● Records provided
-- ==== Sys2Proof/Laws/State.lean ====
section
/-! SUPPORT. One lemma for each field and each update of State, so that no proof unfolds a record update. -/

namespace Sys2Proof.Machine

@[simp] theorem State.set_pending (s : State) (r : Reg) (w : Word) : (s.set r w).pending = s.pending := rfl
@[simp] theorem State.set_regs (s : State) (r : Reg) (w : Word) : (s.set r w).regs = assocSet s.regs r w := rfl
@[simp] theorem State.set_mem (s : State) (r : Reg) (w : Word) : (s.set r w).mem = s.mem := rfl
@[simp] theorem State.set_a0 (s : State) (r : Reg) (w : Word) : (s.set r w).a0 = s.a0 := rfl
@[simp] theorem State.set_time (s : State) (r : Reg) (w : Word) : (s.set r w).time = s.time := rfl
@[simp] theorem State.set_freeCtr (s : State) (r : Reg) (w : Word) : (s.set r w).freeCtr = s.freeCtr := rfl
@[simp] theorem State.set_out (s : State) (r : Reg) (w : Word) : (s.set r w).out = s.out := rfl
@[simp] theorem State.set_rails (s : State) (r : Reg) (w : Word) : (s.set r w).rails = s.rails := rfl
@[simp] theorem State.set_clocks (s : State) (r : Reg) (w : Word) : (s.set r w).clocks = s.clocks := rfl
@[simp] theorem State.set_doms (s : State) (r : Reg) (w : Word) : (s.set r w).doms = s.doms := rfl
@[simp] theorem State.set_boot (s : State) (r : Reg) (w : Word) : (s.set r w).boot = s.boot := rfl
@[simp] theorem State.set_images (s : State) (r : Reg) (w : Word) : (s.set r w).images = s.images := rfl
@[simp] theorem State.set_repair (s : State) (r : Reg) (w : Word) : (s.set r w).repair = s.repair := rfl
@[simp] theorem State.set_faults (s : State) (r : Reg) (w : Word) : (s.set r w).faults = s.faults := rfl
@[simp] theorem State.set_dict (s : State) (r : Reg) (w : Word) : (s.set r w).dict = s.dict := rfl
@[simp] theorem State.set_power (s : State) (r : Reg) (w : Word) : (s.set r w).power = s.power := rfl
@[simp] theorem State.set_camp (s : State) (r : Reg) (w : Word) : (s.set r w).camp = s.camp := rfl
@[simp] theorem State.set_pcie (s : State) (r : Reg) (w : Word) : (s.set r w).pcie = s.pcie := rfl
@[simp] theorem State.set_tiers (s : State) (r : Reg) (w : Word) : (s.set r w).tiers = s.tiers := rfl
@[simp] theorem State.set_ledge (s : State) (r : Reg) (w : Word) : (s.set r w).ledge = s.ledge := rfl
@[simp] theorem State.set_restart (s : State) (r : Reg) (w : Word) : (s.set r w).restart = s.restart := rfl
@[simp] theorem State.set_job (s : State) (r : Reg) (w : Word) : (s.set r w).job = s.job := rfl
@[simp] theorem State.set_input (s : State) (r : Reg) (w : Word) : (s.set r w).input = s.input := rfl
@[simp] theorem State.set_kv (s : State) (r : Reg) (w : Word) : (s.set r w).kv = s.kv := rfl
@[simp] theorem State.set_tensor (s : State) (r : Reg) (w : Word) : (s.set r w).tensor = s.tensor := rfl
@[simp] theorem State.set_trv (s : State) (r : Reg) (w : Word) : (s.set r w).trv = s.trv := rfl
@[simp] theorem State.set_det (s : State) (r : Reg) (w : Word) : (s.set r w).det = s.det := rfl
@[simp] theorem State.set_opt (s : State) (r : Reg) (w : Word) : (s.set r w).opt = s.opt := rfl
@[simp] theorem State.set_col (s : State) (r : Reg) (w : Word) : (s.set r w).col = s.col := rfl
@[simp] theorem State.set_ports (s : State) (r : Reg) (w : Word) : (s.set r w).ports = s.ports := rfl
@[simp] theorem State.set_rope (s : State) (r : Reg) (w : Word) : (s.set r w).rope = s.rope := rfl

@[simp] theorem State.put_pending (s : State) (r : Reg) (f : Fld) (v : Nat) : (s.put r f v).pending = s.pending := rfl
@[simp] theorem State.put_regs (s : State) (r : Reg) (f : Fld) (v : Nat) : (s.put r f v).regs = assocSet s.regs r (fput (s.get r) f v) := rfl
@[simp] theorem State.put_mem (s : State) (r : Reg) (f : Fld) (v : Nat) : (s.put r f v).mem = s.mem := rfl
@[simp] theorem State.put_a0 (s : State) (r : Reg) (f : Fld) (v : Nat) : (s.put r f v).a0 = s.a0 := rfl
@[simp] theorem State.put_time (s : State) (r : Reg) (f : Fld) (v : Nat) : (s.put r f v).time = s.time := rfl
@[simp] theorem State.put_freeCtr (s : State) (r : Reg) (f : Fld) (v : Nat) : (s.put r f v).freeCtr = s.freeCtr := rfl
@[simp] theorem State.put_out (s : State) (r : Reg) (f : Fld) (v : Nat) : (s.put r f v).out = s.out := rfl
@[simp] theorem State.put_rails (s : State) (r : Reg) (f : Fld) (v : Nat) : (s.put r f v).rails = s.rails := rfl
@[simp] theorem State.put_clocks (s : State) (r : Reg) (f : Fld) (v : Nat) : (s.put r f v).clocks = s.clocks := rfl
@[simp] theorem State.put_doms (s : State) (r : Reg) (f : Fld) (v : Nat) : (s.put r f v).doms = s.doms := rfl
@[simp] theorem State.put_boot (s : State) (r : Reg) (f : Fld) (v : Nat) : (s.put r f v).boot = s.boot := rfl
@[simp] theorem State.put_images (s : State) (r : Reg) (f : Fld) (v : Nat) : (s.put r f v).images = s.images := rfl
@[simp] theorem State.put_repair (s : State) (r : Reg) (f : Fld) (v : Nat) : (s.put r f v).repair = s.repair := rfl
@[simp] theorem State.put_faults (s : State) (r : Reg) (f : Fld) (v : Nat) : (s.put r f v).faults = s.faults := rfl
@[simp] theorem State.put_dict (s : State) (r : Reg) (f : Fld) (v : Nat) : (s.put r f v).dict = s.dict := rfl
@[simp] theorem State.put_power (s : State) (r : Reg) (f : Fld) (v : Nat) : (s.put r f v).power = s.power := rfl
@[simp] theorem State.put_camp (s : State) (r : Reg) (f : Fld) (v : Nat) : (s.put r f v).camp = s.camp := rfl
@[simp] theorem State.put_pcie (s : State) (r : Reg) (f : Fld) (v : Nat) : (s.put r f v).pcie = s.pcie := rfl
@[simp] theorem State.put_tiers (s : State) (r : Reg) (f : Fld) (v : Nat) : (s.put r f v).tiers = s.tiers := rfl
@[simp] theorem State.put_ledge (s : State) (r : Reg) (f : Fld) (v : Nat) : (s.put r f v).ledge = s.ledge := rfl
@[simp] theorem State.put_restart (s : State) (r : Reg) (f : Fld) (v : Nat) : (s.put r f v).restart = s.restart := rfl
@[simp] theorem State.put_job (s : State) (r : Reg) (f : Fld) (v : Nat) : (s.put r f v).job = s.job := rfl
@[simp] theorem State.put_input (s : State) (r : Reg) (f : Fld) (v : Nat) : (s.put r f v).input = s.input := rfl
@[simp] theorem State.put_kv (s : State) (r : Reg) (f : Fld) (v : Nat) : (s.put r f v).kv = s.kv := rfl
@[simp] theorem State.put_tensor (s : State) (r : Reg) (f : Fld) (v : Nat) : (s.put r f v).tensor = s.tensor := rfl
@[simp] theorem State.put_trv (s : State) (r : Reg) (f : Fld) (v : Nat) : (s.put r f v).trv = s.trv := rfl
@[simp] theorem State.put_det (s : State) (r : Reg) (f : Fld) (v : Nat) : (s.put r f v).det = s.det := rfl
@[simp] theorem State.put_opt (s : State) (r : Reg) (f : Fld) (v : Nat) : (s.put r f v).opt = s.opt := rfl
@[simp] theorem State.put_col (s : State) (r : Reg) (f : Fld) (v : Nat) : (s.put r f v).col = s.col := rfl
@[simp] theorem State.put_ports (s : State) (r : Reg) (f : Fld) (v : Nat) : (s.put r f v).ports = s.ports := rfl
@[simp] theorem State.put_rope (s : State) (r : Reg) (f : Fld) (v : Nat) : (s.put r f v).rope = s.rope := rfl

@[simp] theorem State.bump_pending (s : State) (r : Reg) (f : Fld) : (s.bump r f).pending = s.pending := rfl
@[simp] theorem State.bump_mem (s : State) (r : Reg) (f : Fld) : (s.bump r f).mem = s.mem := rfl
@[simp] theorem State.bump_a0 (s : State) (r : Reg) (f : Fld) : (s.bump r f).a0 = s.a0 := rfl
@[simp] theorem State.bump_time (s : State) (r : Reg) (f : Fld) : (s.bump r f).time = s.time := rfl
@[simp] theorem State.bump_freeCtr (s : State) (r : Reg) (f : Fld) : (s.bump r f).freeCtr = s.freeCtr := rfl
@[simp] theorem State.bump_out (s : State) (r : Reg) (f : Fld) : (s.bump r f).out = s.out := rfl
@[simp] theorem State.bump_rails (s : State) (r : Reg) (f : Fld) : (s.bump r f).rails = s.rails := rfl
@[simp] theorem State.bump_clocks (s : State) (r : Reg) (f : Fld) : (s.bump r f).clocks = s.clocks := rfl
@[simp] theorem State.bump_doms (s : State) (r : Reg) (f : Fld) : (s.bump r f).doms = s.doms := rfl
@[simp] theorem State.bump_boot (s : State) (r : Reg) (f : Fld) : (s.bump r f).boot = s.boot := rfl
@[simp] theorem State.bump_images (s : State) (r : Reg) (f : Fld) : (s.bump r f).images = s.images := rfl
@[simp] theorem State.bump_repair (s : State) (r : Reg) (f : Fld) : (s.bump r f).repair = s.repair := rfl
@[simp] theorem State.bump_faults (s : State) (r : Reg) (f : Fld) : (s.bump r f).faults = s.faults := rfl
@[simp] theorem State.bump_dict (s : State) (r : Reg) (f : Fld) : (s.bump r f).dict = s.dict := rfl
@[simp] theorem State.bump_power (s : State) (r : Reg) (f : Fld) : (s.bump r f).power = s.power := rfl
@[simp] theorem State.bump_camp (s : State) (r : Reg) (f : Fld) : (s.bump r f).camp = s.camp := rfl
@[simp] theorem State.bump_pcie (s : State) (r : Reg) (f : Fld) : (s.bump r f).pcie = s.pcie := rfl
@[simp] theorem State.bump_tiers (s : State) (r : Reg) (f : Fld) : (s.bump r f).tiers = s.tiers := rfl
@[simp] theorem State.bump_ledge (s : State) (r : Reg) (f : Fld) : (s.bump r f).ledge = s.ledge := rfl
@[simp] theorem State.bump_restart (s : State) (r : Reg) (f : Fld) : (s.bump r f).restart = s.restart := rfl
@[simp] theorem State.bump_job (s : State) (r : Reg) (f : Fld) : (s.bump r f).job = s.job := rfl
@[simp] theorem State.bump_input (s : State) (r : Reg) (f : Fld) : (s.bump r f).input = s.input := rfl
@[simp] theorem State.bump_kv (s : State) (r : Reg) (f : Fld) : (s.bump r f).kv = s.kv := rfl
@[simp] theorem State.bump_tensor (s : State) (r : Reg) (f : Fld) : (s.bump r f).tensor = s.tensor := rfl
@[simp] theorem State.bump_trv (s : State) (r : Reg) (f : Fld) : (s.bump r f).trv = s.trv := rfl
@[simp] theorem State.bump_det (s : State) (r : Reg) (f : Fld) : (s.bump r f).det = s.det := rfl
@[simp] theorem State.bump_opt (s : State) (r : Reg) (f : Fld) : (s.bump r f).opt = s.opt := rfl
@[simp] theorem State.bump_col (s : State) (r : Reg) (f : Fld) : (s.bump r f).col = s.col := rfl
@[simp] theorem State.bump_ports (s : State) (r : Reg) (f : Fld) : (s.bump r f).ports = s.ports := rfl
@[simp] theorem State.bump_rope (s : State) (r : Reg) (f : Fld) : (s.bump r f).rope = s.rope := rfl

@[simp] theorem State.addf_pending (s : State) (r : Reg) (f : Fld) (n : Nat) : (s.addf r f n).pending = s.pending := rfl
@[simp] theorem State.addf_mem (s : State) (r : Reg) (f : Fld) (n : Nat) : (s.addf r f n).mem = s.mem := rfl
@[simp] theorem State.addf_a0 (s : State) (r : Reg) (f : Fld) (n : Nat) : (s.addf r f n).a0 = s.a0 := rfl
@[simp] theorem State.addf_time (s : State) (r : Reg) (f : Fld) (n : Nat) : (s.addf r f n).time = s.time := rfl
@[simp] theorem State.addf_freeCtr (s : State) (r : Reg) (f : Fld) (n : Nat) : (s.addf r f n).freeCtr = s.freeCtr := rfl
@[simp] theorem State.addf_out (s : State) (r : Reg) (f : Fld) (n : Nat) : (s.addf r f n).out = s.out := rfl
@[simp] theorem State.addf_rails (s : State) (r : Reg) (f : Fld) (n : Nat) : (s.addf r f n).rails = s.rails := rfl
@[simp] theorem State.addf_clocks (s : State) (r : Reg) (f : Fld) (n : Nat) : (s.addf r f n).clocks = s.clocks := rfl
@[simp] theorem State.addf_doms (s : State) (r : Reg) (f : Fld) (n : Nat) : (s.addf r f n).doms = s.doms := rfl
@[simp] theorem State.addf_boot (s : State) (r : Reg) (f : Fld) (n : Nat) : (s.addf r f n).boot = s.boot := rfl
@[simp] theorem State.addf_images (s : State) (r : Reg) (f : Fld) (n : Nat) : (s.addf r f n).images = s.images := rfl
@[simp] theorem State.addf_repair (s : State) (r : Reg) (f : Fld) (n : Nat) : (s.addf r f n).repair = s.repair := rfl
@[simp] theorem State.addf_faults (s : State) (r : Reg) (f : Fld) (n : Nat) : (s.addf r f n).faults = s.faults := rfl
@[simp] theorem State.addf_dict (s : State) (r : Reg) (f : Fld) (n : Nat) : (s.addf r f n).dict = s.dict := rfl
@[simp] theorem State.addf_power (s : State) (r : Reg) (f : Fld) (n : Nat) : (s.addf r f n).power = s.power := rfl
@[simp] theorem State.addf_camp (s : State) (r : Reg) (f : Fld) (n : Nat) : (s.addf r f n).camp = s.camp := rfl
@[simp] theorem State.addf_pcie (s : State) (r : Reg) (f : Fld) (n : Nat) : (s.addf r f n).pcie = s.pcie := rfl
@[simp] theorem State.addf_tiers (s : State) (r : Reg) (f : Fld) (n : Nat) : (s.addf r f n).tiers = s.tiers := rfl
@[simp] theorem State.addf_ledge (s : State) (r : Reg) (f : Fld) (n : Nat) : (s.addf r f n).ledge = s.ledge := rfl
@[simp] theorem State.addf_restart (s : State) (r : Reg) (f : Fld) (n : Nat) : (s.addf r f n).restart = s.restart := rfl
@[simp] theorem State.addf_job (s : State) (r : Reg) (f : Fld) (n : Nat) : (s.addf r f n).job = s.job := rfl
@[simp] theorem State.addf_input (s : State) (r : Reg) (f : Fld) (n : Nat) : (s.addf r f n).input = s.input := rfl
@[simp] theorem State.addf_kv (s : State) (r : Reg) (f : Fld) (n : Nat) : (s.addf r f n).kv = s.kv := rfl
@[simp] theorem State.addf_tensor (s : State) (r : Reg) (f : Fld) (n : Nat) : (s.addf r f n).tensor = s.tensor := rfl
@[simp] theorem State.addf_trv (s : State) (r : Reg) (f : Fld) (n : Nat) : (s.addf r f n).trv = s.trv := rfl
@[simp] theorem State.addf_det (s : State) (r : Reg) (f : Fld) (n : Nat) : (s.addf r f n).det = s.det := rfl
@[simp] theorem State.addf_opt (s : State) (r : Reg) (f : Fld) (n : Nat) : (s.addf r f n).opt = s.opt := rfl
@[simp] theorem State.addf_col (s : State) (r : Reg) (f : Fld) (n : Nat) : (s.addf r f n).col = s.col := rfl
@[simp] theorem State.addf_ports (s : State) (r : Reg) (f : Fld) (n : Nat) : (s.addf r f n).ports = s.ports := rfl
@[simp] theorem State.addf_rope (s : State) (r : Reg) (f : Fld) (n : Nat) : (s.addf r f n).rope = s.rope := rfl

● What needs to be done
Tell how many lines in the entries contain the string "pcie". Give the number and nothing more.

● Result below
4